Section 3.2 Representations and Warranties of the Company. The Company represents and
warrants to the Class B Stockholders that (a) the Company is a corporation duly
incorporated, validly existing and in good standing under the laws of the State of Delaware;
(b) the Company is duly authorized to enter into, execute, deliver and perform this
Agreement; (c) this Agreement has been duly executed and delivered by the Company and is a
valid and binding agreement of the Company, enforceable against the Company in accordance with its
terms; and (d) the execution, delivery and performance by the Company of this Agreement
does not violate or conflict with or result in a breach by the Company of or constitute (or with
notice or lapse of time or both constitute) a default by the Company under its Certificate of
Incorporation or By-Laws, any existing applicable law, rule, regulation, judgment, order, or decree
of any government, governmental instrumentality or court, domestic or foreign, having jurisdiction
over the Company or its property including the requirements of the NYSE, or any agreement or
instrument to which the Company is a party or by which the Company or its property may be bound.
4
ARTICLE IV
DEFINITIONS
For purposes of this Agreement, the following terms shall have the following meanings:
“Agreement” has the meaning set forth in the preamble to this Agreement.

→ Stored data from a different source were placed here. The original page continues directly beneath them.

/-- The output side is used. -/
def State.outUsed (s : State) (p : Nat) : Bool :=
  if p < 16 then s.on (Reg.APT_CTL_out_en p) else decide (24 ≤ p)

/-- Channels of a port's frames that carry audio. -/
def State.portChans (s : State) (p : Nat) : Nat := if p < 16 then fmtSlots (s.aport p).fmt else 2

/-- Bits of a port's words. -/
def State.portWord (s : State) (p : Nat) : Nat := fmtWordW (s.aport p).fmt

/-! ### FIFOs (R252) -/

/-- Channels per FIFO frame, k. -/
def fifoK (p : Nat) : Nat := if p < 16 then 32 else 2

/-- The base of a FIFO, in words of 4 bytes. -/
def fifoBase (out : Bool) (p : Nat) : Nat :=
  if p < 16 then (if out then 0x8000 else 0) + 0x800 * p
  else if p < 24 then 0x10000 + 0x80 * (p - 16) else 0x10400 + 0x80 * (p - 24)

/-- The word of a frame and channel. -/
def fifoAt (out : Bool) (p : Nat) (m : Int) (c : Nat) : Nat := fifoBase out p + (m % 64).toNat * fifoK p + c

/-- The FIFO holds the frame of a count. -/
def State.fifoHas (s : State) (out : Bool) (p : Nat) (m : Int) : Bool :=
  decide (0 ≤ m) && s.port.frames.get 0 (fifoBase out p + (m % 64).toNat) == m.toNat + 1

/-- Notes that the FIFO holds the frame of a count. -/
def State.fifoMark (s : State) (out : Bool) (p : Nat) (m : Int) : State :=
  if m < 0 then s
  else { s with port := { s.port with
    frames := s.port.frames.insert (fifoBase out p + (m % 64).toNat) (m.toNat + 1) } }

/-- A word of a FIFO. -/
def State.fifoGet (s : State) (out : Bool) (p : Nat) (m : Int) (c : Nat) : Word :=
  s.port.fifo.get 0 (fifoAt out p m c)

/-- Writes a word of a FIFO. -/
def State.fifoPut (s : State) (out : Bool) (p : Nat) (m : Int) (c : Nat) (v : Word) : State :=
  { s with port := { s.port with fifo := s.port.fifo.put 0 (fifoAt out p m c) v } }

/-- Left-justifies an n-bit word in 32 bits. -/
def leftJust (n : Nat) (v : Word) : Word := v <<< (32 - n)

/-! ### Frame timing (R240 to R244) -/

/-- The distance of a frame start from the nominal instant of a count, in CLK_T cycles: φ × T_s (R240). -/
def State.phaseOf (s : State) (out : Bool) (p : Nat) (m time : Int) : Int :=
  if out then time - (m + 1) * s.ts else (m - portDin p) * s.ts - time

/-- The count that puts φ in [0.25, 1.25) (R240). -/
def State.acquireCount (s : State) (out : Bool) (p : Nat) (time : Int) : Int :=
  let ts : Int := s.ts
  if out then (time - ts / 4) / ts - 1 else portDin p - (-time - ts / 4) / ts

/-- The count of a frame of a master side, which starts at its nominal instant. -/
def State.masterCount (s : State) (out : Bool) (p : Nat) (time : Int) : Int :=
  if out then time / s.ts - 1 else time / s.ts + portDin p

/-- A side of a port. -/
def Port.side (x : Port) (out : Bool) : Side := if out then x.out else x.inp

/-- Stores a side of a port. -/
def Port.setSide (x : Port) (out : Bool) (d : Side) : Port := if out then { x with out := d } else { x with inp := d }

/-- The tolerance on one frame period: 1/16, 1/8 or 1/4 of it. -/
def State.glitchTol (s : State) : Nat := s.ts / 2 ^ (4 - s.rd Reg.APT_GCFG_glitch_tol)

/-- The tolerance on the mean frame period, in ppm. -/
def State.tolPpm (s : State) : Nat :=
  match s.rd Reg.APT_GCFG_tol_ppm with
  | 0 => 100
  | 1 => 500
  | 2 => 1000
  | _ => 5000

/-- The mean frame period from first-frame stamps lies within tolerance: the time between the newest and the oldest against
the frames between them; true while there are fewer than two. -/
def State.rateOk (s : State) (stamps : List (Int × Nat)) : Bool :=
  match stamps with
  | [] => true
  | t :: r =>
    let o := r.getLastD t
    let span := (((t.2 : Int) - o.2)) * s.ts
    decide (((t.1 - o.1 - span).natAbs : Int) * 1000000 ≤ s.tolPpm * span)

/-- A frame assigned the count m is its side's first of a lap: the lap's first count, or the first that is kept where a glitch
took that one (R242, R247). -/
def State.lapFirst (s : State) (d : Side) (m : Int) : Bool :=
  d.seen != some (m / s.nLap) && (m % s.nLap == 0 || d.seen.isSome)

/-- Assigns a frame start of a side to a count (R240, R242, R243). A slave side chooses its count at every frame until
its data is enabled, and from then on advances it by one per frame. Answers the port, the count the frame is kept for
(none: the frame is discarded by a slip), and whether the side slipped. -/
def State.assign (s : State) (p : Nat) (out : Bool) (time : Int) : State × Option Int :=
  let x := s.aport p
  let d := x.side out
  let master := s.portMaster p x.fmt
  let m := if master then s.masterCount out p time
    else if d.data then d.count.getD (s.acquireCount out p time) else s.acquireCount out p time
  let phi := if master then 0 else s.phaseOf out p m time
  let first := s.lapFirst d m
  let mayslip := first && !master && d.data && decide ((d.since : Int) ≤ m / s.nLap)
  let high := mayslip && decide (3 * (s.ts : Int) ≤ 2 * phi)
  let low := mayslip && decide (phi < 0)
  -- the count this frame takes, and the phase after the slip
  let m' := if out then (if high then m + 1 else if low then m - 1 else m) else if low then m + 1 else m
  let phi' := if high then phi - s.ts else if low then phi + s.ts else phi
  let kept := !(high && !out)
  let next := if kept then m' + 1 else m
  let d := { d with
    count := some next
    frames := d.frames + 1
    seen := if first then some (m / s.nLap) else d.seen
    stamps := if first then ((time, d.frames) :: d.stamps).take 16 else d.stamps }
  let s := s.setAport p (x.setSide out d)
  let s := if first then s.wr (if out then Reg.APT_PHASE_ph_out p else Reg.APT_PHASE_ph_in p)
      (phi' * 32768 / s.ts).toNat else s
  let s := if high || low then (s.bump (Reg.APT_SLIP_count p) 1).setEvent Reg.APT_EVENT_ev 3 else s
  (s, if kept then some m' else none)

/-- A frame start of a slave side differs too much from the last one (R244). -/
def State.isGlitch (s : State) (p : Nat) (out : Bool) (time : Int) : Bool :=
  match ((s.aport p).side out).last with
  | none => false
  | some l => !s.portMaster p (s.aport p).fmt && decide ((s.glitchTol : Int) < ((time - l - s.ts).natAbs : Int))

/-- A frame start arrives at a side: a glitch is counted and its frame discarded, which leaves its count without a frame; any
other is assigned. -/
def State.frameStart (s : State) (p : Nat) (out : Bool) (time : Int) : State × Option Int :=
  let bad := s.isGlitch p out time
  let x := s.aport p
  let d := { x.side out with last := some time }
  if bad then
    let d := { d with frames := d.frames + 1, count := if d.data then d.count.map (· + 1) else d.count }
    let s := s.setAport p (x.setSide out d)
    ((s.bump (Reg.APT_GLITCH_count p) 1).setEvent Reg.APT_EVENT_ev 1, none)
  else (s.setAport p (x.setSide out d)).assign p out time

/-- The port follows its clock: it is neither off nor lost nor disqualified. -/
def State.portFollows (s : State) (p : Nat) : Bool := s.pst p != 0 && decide (s.pst p < 6)

/-- Writes a frame's words into an input FIFO, the channels beyond the frame's as 0. -/
def State.fifoFrame (s : State) (p : Nat) (m : Int) : List Word → Nat → Nat → State
  | _, _, 0 => s.fifoMark false p m
  | ws, c, n + 1 => (s.fifoPut false p m c (ws.headD 0)).fifoFrame p m ws.tail (c + 1) n

/-- An SCK edge opens a frame (R237): it is the edge on which the format samples, and FS opens the frame there. -/
def opensFrame (fmt : Word) (e : FsEdge) : Bool :=
  let inv := fmtField fmt 12 1 == 1
  let before := e.before != inv
  let now := e.now != inv
  e.rising != (fmtField fmt 13 1 == 1) && (if fmtField fmt 0 2 = 0 then before && !now else !before && now)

“Authorized Committee” means the Executive Committee referred to in the Pzena
LLC Agreement.
“Business Day” means a day on which the principal national securities exchange
on which shares of the Class A Shares are listed or admitted to trading is open for the
transaction of business or, if the Class A Shares are not listed or admitted to trading on
any national securities exchange, a Monday, Tuesday, Wednesday, Thursday or Friday on which
banking institutions in the Borough of Manhattan, City and State of New York are not
authorized or obligated by law or executive order to close.
“Charter” means the Amended and Restated Charter of the Company, s in effect on
the date hereof and as may be amended from time to time in the future.
“Class A Shares” means share of Class A common stock, par value $0.01 per
share, of the Company.
“Class A Units” has the meaning set forth in the Pzena LLC Agreement.
“Class B Representative” means Xxxxxxx X. Xxxxx, or following Xx. Xxxxx’x
resignation or retirement from the Company and/or Pzena LLC, his incapacity or his death, a
Class B Stockholder designated in writing by the Authorized Committee from time to time.
“Class B Shares” has the meaning set forth in the recitals of this Agreement.
“Class B Stockholder” means a holder of outstanding Class B Shares, as set
forth on the books and records of the Company from time to time.
“Class B Units” has the meaning set forth in the Pzena LLC Agreement.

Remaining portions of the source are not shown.